EXERCISE: Below are entries; output exactly the lines from the one with "let mode := CapMode.ofCode (r.arg 0 % 4)" to the one with "R149-R157, R483). -/", both included, and nothing else.

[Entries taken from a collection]
◇ ◇ ◇ ◇ ◇

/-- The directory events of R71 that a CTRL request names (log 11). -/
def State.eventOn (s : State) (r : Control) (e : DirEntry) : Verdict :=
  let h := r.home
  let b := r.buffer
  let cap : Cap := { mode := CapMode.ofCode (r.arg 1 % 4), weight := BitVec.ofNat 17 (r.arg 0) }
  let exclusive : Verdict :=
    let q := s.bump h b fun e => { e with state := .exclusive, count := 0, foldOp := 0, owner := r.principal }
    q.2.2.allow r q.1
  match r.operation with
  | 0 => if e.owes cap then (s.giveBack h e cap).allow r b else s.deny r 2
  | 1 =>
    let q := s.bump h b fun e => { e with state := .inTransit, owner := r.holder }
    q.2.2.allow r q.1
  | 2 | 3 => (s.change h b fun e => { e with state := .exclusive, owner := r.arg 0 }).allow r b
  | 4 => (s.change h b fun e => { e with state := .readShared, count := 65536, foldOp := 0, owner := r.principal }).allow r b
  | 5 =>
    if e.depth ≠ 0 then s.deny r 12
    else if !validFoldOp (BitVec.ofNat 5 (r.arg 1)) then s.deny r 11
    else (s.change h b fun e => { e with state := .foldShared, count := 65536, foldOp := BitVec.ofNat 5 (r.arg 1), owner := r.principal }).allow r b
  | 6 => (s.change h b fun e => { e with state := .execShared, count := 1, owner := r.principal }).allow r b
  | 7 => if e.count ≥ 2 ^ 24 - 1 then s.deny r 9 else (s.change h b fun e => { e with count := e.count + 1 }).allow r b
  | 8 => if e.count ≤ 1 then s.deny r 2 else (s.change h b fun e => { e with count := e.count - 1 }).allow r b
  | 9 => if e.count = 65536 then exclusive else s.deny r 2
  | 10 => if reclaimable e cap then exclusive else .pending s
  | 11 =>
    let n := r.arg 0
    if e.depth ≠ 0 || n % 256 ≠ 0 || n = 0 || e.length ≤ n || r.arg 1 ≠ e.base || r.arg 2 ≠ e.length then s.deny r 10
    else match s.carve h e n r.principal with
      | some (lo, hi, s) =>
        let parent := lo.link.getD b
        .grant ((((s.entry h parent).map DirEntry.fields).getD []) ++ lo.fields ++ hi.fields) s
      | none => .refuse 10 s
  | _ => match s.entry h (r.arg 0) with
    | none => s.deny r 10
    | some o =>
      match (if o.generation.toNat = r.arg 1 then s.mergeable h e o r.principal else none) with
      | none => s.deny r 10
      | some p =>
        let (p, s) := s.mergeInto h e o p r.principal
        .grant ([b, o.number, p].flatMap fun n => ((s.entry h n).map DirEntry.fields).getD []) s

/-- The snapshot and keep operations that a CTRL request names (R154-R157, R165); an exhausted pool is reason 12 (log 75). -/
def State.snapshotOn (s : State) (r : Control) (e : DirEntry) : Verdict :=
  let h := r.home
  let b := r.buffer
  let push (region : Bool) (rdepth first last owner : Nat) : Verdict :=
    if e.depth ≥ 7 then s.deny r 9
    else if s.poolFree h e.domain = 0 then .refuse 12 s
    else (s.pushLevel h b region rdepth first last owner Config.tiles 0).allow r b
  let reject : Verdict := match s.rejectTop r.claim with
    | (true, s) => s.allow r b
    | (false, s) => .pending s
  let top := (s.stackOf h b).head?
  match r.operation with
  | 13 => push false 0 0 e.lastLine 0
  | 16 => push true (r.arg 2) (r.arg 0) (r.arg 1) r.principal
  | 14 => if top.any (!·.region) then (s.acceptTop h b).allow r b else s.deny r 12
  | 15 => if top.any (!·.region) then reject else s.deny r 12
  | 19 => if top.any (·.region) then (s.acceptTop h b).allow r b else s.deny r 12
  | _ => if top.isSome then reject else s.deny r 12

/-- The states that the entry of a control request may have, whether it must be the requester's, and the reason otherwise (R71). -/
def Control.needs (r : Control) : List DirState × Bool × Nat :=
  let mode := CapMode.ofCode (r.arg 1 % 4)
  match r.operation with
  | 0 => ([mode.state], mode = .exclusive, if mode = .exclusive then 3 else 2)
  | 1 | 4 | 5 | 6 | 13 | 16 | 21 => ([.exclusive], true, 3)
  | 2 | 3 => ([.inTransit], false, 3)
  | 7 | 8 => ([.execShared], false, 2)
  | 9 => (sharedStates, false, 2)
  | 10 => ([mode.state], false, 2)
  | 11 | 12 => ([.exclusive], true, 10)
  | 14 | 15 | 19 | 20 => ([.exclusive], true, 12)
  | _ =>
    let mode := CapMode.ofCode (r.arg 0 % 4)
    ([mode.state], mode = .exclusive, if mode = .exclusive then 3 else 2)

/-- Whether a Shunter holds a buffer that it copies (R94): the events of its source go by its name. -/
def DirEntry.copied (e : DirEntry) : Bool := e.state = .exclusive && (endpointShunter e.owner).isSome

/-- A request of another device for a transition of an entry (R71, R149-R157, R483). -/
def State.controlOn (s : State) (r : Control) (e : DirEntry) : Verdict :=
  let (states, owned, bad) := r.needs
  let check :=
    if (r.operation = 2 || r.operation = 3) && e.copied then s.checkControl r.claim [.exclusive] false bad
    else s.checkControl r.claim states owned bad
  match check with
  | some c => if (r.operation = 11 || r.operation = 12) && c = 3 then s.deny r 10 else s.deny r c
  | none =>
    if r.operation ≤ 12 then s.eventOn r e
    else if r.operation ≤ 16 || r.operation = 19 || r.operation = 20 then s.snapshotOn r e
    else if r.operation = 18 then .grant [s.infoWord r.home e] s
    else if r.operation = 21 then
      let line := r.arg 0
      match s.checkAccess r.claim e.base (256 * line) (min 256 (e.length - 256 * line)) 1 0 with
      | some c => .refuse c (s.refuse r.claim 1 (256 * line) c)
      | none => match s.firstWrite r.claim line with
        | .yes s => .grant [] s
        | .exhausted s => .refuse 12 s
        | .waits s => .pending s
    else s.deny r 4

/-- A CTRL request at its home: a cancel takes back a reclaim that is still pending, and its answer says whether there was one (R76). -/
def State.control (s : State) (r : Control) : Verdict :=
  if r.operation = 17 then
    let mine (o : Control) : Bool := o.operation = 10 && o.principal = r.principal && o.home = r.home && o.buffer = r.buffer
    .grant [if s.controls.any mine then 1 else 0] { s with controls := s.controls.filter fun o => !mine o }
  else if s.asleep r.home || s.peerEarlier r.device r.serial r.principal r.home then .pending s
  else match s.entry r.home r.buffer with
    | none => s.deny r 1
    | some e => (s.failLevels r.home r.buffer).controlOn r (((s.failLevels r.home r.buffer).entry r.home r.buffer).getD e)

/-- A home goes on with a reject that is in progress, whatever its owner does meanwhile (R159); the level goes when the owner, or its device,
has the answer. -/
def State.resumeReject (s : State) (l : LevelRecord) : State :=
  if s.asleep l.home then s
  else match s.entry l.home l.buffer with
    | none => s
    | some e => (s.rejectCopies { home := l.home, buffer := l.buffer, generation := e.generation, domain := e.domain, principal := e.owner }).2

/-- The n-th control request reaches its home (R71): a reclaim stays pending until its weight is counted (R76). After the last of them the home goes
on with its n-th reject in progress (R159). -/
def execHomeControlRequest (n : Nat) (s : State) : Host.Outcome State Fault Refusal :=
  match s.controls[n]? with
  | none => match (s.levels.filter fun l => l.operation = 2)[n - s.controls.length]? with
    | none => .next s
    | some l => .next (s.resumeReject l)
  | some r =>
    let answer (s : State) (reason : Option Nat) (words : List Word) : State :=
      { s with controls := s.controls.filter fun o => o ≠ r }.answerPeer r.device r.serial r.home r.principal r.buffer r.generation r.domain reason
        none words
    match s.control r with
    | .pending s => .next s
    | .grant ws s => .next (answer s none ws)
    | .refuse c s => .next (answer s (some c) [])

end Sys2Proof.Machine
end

◇ ◇ ◇ ◇ ◇

OUTPUT FOR THIS EXERCISE:
    let mode := CapMode.ofCode (r.arg 0 % 4)
    ([mode.state], mode = .exclusive, if mode = .exclusive then 3 else 2)

/-- Whether a Shunter holds a buffer that it copies (R94): the events of its source go by its name. -/
def DirEntry.copied (e : DirEntry) : Bool := e.state = .exclusive && (endpointShunter e.owner).isSome

/-- A request of another device for a transition of an entry (R71, R149-R157, R483). -/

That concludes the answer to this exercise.